Dataset entries:
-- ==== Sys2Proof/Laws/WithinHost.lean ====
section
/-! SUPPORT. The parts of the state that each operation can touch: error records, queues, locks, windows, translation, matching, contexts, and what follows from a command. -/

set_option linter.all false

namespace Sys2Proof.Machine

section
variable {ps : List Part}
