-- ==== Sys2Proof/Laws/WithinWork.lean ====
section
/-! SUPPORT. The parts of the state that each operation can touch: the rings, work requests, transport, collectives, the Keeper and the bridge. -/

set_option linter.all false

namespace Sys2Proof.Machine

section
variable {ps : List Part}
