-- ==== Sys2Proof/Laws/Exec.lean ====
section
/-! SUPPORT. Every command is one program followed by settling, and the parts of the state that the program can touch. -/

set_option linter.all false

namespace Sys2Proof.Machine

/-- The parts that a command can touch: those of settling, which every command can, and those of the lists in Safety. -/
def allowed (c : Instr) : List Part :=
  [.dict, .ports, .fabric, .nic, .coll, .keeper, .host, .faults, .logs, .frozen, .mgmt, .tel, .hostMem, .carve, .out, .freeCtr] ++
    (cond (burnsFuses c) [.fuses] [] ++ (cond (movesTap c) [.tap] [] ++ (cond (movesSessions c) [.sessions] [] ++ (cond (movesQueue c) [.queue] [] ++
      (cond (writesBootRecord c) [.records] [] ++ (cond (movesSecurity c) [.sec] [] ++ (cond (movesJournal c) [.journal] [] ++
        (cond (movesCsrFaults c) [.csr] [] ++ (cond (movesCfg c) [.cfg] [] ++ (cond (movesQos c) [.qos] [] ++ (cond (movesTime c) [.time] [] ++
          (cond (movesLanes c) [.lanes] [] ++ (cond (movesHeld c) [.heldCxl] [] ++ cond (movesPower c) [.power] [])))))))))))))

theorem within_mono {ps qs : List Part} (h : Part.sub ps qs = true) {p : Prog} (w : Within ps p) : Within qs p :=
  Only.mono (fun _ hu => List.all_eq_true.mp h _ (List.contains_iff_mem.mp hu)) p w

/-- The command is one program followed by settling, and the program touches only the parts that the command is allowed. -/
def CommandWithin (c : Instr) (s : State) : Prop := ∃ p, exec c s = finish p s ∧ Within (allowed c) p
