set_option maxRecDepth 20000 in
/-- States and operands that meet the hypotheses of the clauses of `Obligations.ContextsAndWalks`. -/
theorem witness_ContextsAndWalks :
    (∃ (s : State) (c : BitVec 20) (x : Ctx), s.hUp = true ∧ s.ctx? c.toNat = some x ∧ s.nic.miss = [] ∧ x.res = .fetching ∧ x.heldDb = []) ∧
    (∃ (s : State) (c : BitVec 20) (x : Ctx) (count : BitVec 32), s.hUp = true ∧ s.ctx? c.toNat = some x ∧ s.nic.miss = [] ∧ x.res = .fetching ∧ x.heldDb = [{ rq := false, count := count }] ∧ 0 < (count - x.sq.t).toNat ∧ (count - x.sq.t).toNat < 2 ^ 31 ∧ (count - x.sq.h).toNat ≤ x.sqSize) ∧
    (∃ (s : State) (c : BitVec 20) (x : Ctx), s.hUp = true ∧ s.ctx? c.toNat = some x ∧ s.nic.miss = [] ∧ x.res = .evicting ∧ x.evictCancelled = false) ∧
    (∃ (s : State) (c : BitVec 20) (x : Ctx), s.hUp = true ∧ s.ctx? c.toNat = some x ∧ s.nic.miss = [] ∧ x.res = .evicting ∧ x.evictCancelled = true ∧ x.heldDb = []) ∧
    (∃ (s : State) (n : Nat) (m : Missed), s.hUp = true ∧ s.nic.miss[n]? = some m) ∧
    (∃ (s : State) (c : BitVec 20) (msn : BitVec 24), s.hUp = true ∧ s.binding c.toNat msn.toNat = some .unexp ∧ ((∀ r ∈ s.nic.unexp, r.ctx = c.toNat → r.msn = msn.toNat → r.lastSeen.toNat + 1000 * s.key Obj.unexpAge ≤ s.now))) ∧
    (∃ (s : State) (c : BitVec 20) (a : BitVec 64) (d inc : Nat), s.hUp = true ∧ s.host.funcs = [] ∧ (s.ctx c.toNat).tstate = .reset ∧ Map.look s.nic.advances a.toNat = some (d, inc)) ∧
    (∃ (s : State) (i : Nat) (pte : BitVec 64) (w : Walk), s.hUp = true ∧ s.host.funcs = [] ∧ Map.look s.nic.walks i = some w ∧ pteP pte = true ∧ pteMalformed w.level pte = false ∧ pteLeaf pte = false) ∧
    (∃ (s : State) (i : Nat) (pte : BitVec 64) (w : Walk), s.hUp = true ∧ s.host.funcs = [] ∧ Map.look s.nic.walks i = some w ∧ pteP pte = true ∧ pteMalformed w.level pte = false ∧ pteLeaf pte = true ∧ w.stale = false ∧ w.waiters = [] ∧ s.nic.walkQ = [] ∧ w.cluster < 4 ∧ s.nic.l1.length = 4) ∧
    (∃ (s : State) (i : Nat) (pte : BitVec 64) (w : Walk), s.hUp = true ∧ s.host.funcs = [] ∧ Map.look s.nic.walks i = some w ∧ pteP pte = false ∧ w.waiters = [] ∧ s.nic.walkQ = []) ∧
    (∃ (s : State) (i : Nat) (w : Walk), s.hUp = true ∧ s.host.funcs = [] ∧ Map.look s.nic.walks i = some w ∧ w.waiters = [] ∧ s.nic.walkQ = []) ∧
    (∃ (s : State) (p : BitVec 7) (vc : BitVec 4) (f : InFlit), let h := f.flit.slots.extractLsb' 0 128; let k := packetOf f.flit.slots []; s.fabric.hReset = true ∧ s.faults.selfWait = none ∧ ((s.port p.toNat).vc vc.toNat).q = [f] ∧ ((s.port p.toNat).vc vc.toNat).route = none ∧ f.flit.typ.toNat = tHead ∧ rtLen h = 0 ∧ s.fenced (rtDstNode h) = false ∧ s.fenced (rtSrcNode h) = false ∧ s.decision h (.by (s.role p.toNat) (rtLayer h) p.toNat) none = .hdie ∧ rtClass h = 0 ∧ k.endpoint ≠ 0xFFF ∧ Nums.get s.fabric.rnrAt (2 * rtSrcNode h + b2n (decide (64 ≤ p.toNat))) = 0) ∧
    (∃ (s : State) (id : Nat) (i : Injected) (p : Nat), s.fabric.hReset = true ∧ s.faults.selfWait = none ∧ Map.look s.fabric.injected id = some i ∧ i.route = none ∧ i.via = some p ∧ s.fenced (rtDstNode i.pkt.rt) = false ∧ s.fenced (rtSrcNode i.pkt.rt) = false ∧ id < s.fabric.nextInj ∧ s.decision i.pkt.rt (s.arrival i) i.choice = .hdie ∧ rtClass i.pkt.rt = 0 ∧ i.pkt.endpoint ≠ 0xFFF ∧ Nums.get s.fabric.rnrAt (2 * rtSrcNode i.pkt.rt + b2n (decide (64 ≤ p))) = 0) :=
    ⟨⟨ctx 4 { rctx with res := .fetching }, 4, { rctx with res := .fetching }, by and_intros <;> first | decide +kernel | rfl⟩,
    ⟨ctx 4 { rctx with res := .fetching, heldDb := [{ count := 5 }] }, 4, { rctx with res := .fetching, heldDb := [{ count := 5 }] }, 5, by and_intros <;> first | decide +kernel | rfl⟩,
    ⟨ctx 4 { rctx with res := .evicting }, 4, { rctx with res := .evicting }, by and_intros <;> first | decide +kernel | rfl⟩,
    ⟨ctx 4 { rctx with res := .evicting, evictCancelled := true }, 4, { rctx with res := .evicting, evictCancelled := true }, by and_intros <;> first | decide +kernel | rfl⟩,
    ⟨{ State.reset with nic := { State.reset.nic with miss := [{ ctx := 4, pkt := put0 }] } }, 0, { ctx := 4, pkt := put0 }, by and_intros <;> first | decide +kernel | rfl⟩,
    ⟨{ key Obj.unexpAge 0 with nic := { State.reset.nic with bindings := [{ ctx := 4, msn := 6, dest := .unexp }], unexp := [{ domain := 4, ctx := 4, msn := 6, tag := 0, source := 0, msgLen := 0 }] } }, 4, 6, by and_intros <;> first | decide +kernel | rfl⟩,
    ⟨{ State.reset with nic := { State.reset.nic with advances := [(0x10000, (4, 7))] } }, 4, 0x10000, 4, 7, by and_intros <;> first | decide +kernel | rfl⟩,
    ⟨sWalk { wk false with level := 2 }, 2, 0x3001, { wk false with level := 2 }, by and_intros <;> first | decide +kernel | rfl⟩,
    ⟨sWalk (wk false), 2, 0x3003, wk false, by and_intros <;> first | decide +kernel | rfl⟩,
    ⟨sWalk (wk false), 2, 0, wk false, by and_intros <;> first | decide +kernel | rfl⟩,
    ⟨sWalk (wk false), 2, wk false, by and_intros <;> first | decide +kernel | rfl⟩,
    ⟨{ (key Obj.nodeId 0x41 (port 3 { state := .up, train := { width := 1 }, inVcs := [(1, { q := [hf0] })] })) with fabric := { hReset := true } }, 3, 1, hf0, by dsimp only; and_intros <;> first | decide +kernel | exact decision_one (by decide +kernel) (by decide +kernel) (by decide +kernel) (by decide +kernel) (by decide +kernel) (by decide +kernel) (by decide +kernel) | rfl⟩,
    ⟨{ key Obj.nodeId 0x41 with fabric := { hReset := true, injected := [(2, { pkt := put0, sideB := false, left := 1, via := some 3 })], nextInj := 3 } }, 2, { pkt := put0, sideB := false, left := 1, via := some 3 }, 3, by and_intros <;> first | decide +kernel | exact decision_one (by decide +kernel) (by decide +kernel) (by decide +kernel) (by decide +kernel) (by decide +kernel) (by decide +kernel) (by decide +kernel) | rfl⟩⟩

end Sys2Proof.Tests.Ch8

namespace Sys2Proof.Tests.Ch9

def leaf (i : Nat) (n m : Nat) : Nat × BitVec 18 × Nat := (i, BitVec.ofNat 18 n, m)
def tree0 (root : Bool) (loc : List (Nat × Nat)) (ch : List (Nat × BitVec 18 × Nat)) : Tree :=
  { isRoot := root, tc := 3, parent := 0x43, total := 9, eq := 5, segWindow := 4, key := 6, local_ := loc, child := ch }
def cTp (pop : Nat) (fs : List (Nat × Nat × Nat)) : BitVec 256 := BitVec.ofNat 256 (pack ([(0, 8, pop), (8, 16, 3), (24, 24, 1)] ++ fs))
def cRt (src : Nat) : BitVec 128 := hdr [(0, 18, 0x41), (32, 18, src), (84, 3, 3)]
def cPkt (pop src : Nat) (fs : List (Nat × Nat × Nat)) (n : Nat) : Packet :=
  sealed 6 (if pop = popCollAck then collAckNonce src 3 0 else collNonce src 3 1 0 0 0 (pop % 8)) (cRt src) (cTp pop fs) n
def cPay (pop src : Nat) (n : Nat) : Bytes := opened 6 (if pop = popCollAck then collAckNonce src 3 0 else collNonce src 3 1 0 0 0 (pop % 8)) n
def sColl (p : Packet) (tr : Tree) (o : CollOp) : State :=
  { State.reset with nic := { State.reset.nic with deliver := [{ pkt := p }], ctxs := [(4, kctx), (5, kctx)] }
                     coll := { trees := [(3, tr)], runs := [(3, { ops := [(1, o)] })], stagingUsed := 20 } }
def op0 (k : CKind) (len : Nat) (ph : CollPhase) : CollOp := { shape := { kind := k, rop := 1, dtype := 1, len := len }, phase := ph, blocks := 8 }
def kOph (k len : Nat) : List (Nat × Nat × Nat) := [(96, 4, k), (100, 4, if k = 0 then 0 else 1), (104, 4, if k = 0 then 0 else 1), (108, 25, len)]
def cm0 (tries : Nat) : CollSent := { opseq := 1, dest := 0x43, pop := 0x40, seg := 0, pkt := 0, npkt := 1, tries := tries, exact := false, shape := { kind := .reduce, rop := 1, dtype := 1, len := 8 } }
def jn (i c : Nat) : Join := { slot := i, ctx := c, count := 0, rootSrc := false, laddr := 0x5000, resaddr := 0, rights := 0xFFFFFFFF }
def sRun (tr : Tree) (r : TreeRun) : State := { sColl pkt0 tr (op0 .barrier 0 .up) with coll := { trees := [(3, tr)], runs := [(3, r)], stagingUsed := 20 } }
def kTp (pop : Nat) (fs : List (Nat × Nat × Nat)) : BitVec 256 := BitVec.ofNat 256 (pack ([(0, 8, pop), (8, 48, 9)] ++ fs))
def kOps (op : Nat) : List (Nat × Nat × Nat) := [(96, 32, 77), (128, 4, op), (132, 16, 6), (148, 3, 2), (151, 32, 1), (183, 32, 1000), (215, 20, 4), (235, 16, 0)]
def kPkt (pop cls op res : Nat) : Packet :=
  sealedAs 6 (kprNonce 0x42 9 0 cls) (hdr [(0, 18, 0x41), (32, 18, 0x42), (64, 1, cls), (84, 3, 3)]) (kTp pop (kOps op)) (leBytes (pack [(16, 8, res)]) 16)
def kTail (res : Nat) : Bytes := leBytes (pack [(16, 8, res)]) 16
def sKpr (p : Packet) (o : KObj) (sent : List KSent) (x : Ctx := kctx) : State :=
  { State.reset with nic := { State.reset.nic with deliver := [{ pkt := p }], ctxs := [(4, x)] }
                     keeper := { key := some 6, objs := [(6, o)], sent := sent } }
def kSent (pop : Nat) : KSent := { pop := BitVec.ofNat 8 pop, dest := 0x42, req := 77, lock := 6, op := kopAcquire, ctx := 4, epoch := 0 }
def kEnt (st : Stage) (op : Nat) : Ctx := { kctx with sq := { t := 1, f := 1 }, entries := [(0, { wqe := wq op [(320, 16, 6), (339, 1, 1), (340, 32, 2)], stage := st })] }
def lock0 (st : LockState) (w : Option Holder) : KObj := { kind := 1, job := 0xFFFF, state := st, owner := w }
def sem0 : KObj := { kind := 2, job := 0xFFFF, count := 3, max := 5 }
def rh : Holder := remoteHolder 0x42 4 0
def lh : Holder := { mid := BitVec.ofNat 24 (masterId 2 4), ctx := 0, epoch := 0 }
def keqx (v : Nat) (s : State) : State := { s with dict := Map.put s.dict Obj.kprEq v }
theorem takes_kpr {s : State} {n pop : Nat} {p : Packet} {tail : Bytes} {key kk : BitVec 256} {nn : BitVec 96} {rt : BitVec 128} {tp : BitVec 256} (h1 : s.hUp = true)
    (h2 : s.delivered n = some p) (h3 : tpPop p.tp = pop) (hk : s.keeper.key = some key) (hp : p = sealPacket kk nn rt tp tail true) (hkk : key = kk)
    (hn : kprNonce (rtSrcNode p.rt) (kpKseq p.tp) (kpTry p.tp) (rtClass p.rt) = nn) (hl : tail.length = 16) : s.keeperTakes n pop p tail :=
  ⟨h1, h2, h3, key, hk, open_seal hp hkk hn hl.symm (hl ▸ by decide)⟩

▸ **Task details**
Looking back over the data above, restate word for word the lines that begin at the line with "def cRt (src" and end at the line with "def cm0 (tries", inclusive.

▸ **Exercise result**
def cRt (src : Nat) : BitVec 128 := hdr [(0, 18, 0x41), (32, 18, src), (84, 3, 3)]
def cPkt (pop src : Nat) (fs : List (Nat × Nat × Nat)) (n : Nat) : Packet :=
  sealed 6 (if pop = popCollAck then collAckNonce src 3 0 else collNonce src 3 1 0 0 0 (pop % 8)) (cRt src) (cTp pop fs) n
def cPay (pop src : Nat) (n : Nat) : Bytes := opened 6 (if pop = popCollAck then collAckNonce src 3 0 else collNonce src 3 1 0 0 0 (pop % 8)) n
def sColl (p : Packet) (tr : Tree) (o : CollOp) : State :=
  { State.reset with nic := { State.reset.nic with deliver := [{ pkt := p }], ctxs := [(4, kctx), (5, kctx)] }
                     coll := { trees := [(3, tr)], runs := [(3, { ops := [(1, o)] })], stagingUsed := 20 } }
def op0 (k : CKind) (len : Nat) (ph : CollPhase) : CollOp := { shape := { kind := k, rop := 1, dtype := 1, len := len }, phase := ph, blocks := 8 }
def kOph (k len : Nat) : List (Nat × Nat × Nat) := [(96, 4, k), (100, 4, if k = 0 then 0 else 1), (104, 4, if k = 0 then 0 else 1), (108, 25, len)]
def cm0 (tries : Nat) : CollSent := { opseq := 1, dest := 0x43, pop := 0x40, seg := 0, pkt := 0, npkt := 1, tries := tries, exact := false, shape := { kind := .reduce, rop := 1, dtype := 1, len := 8 } }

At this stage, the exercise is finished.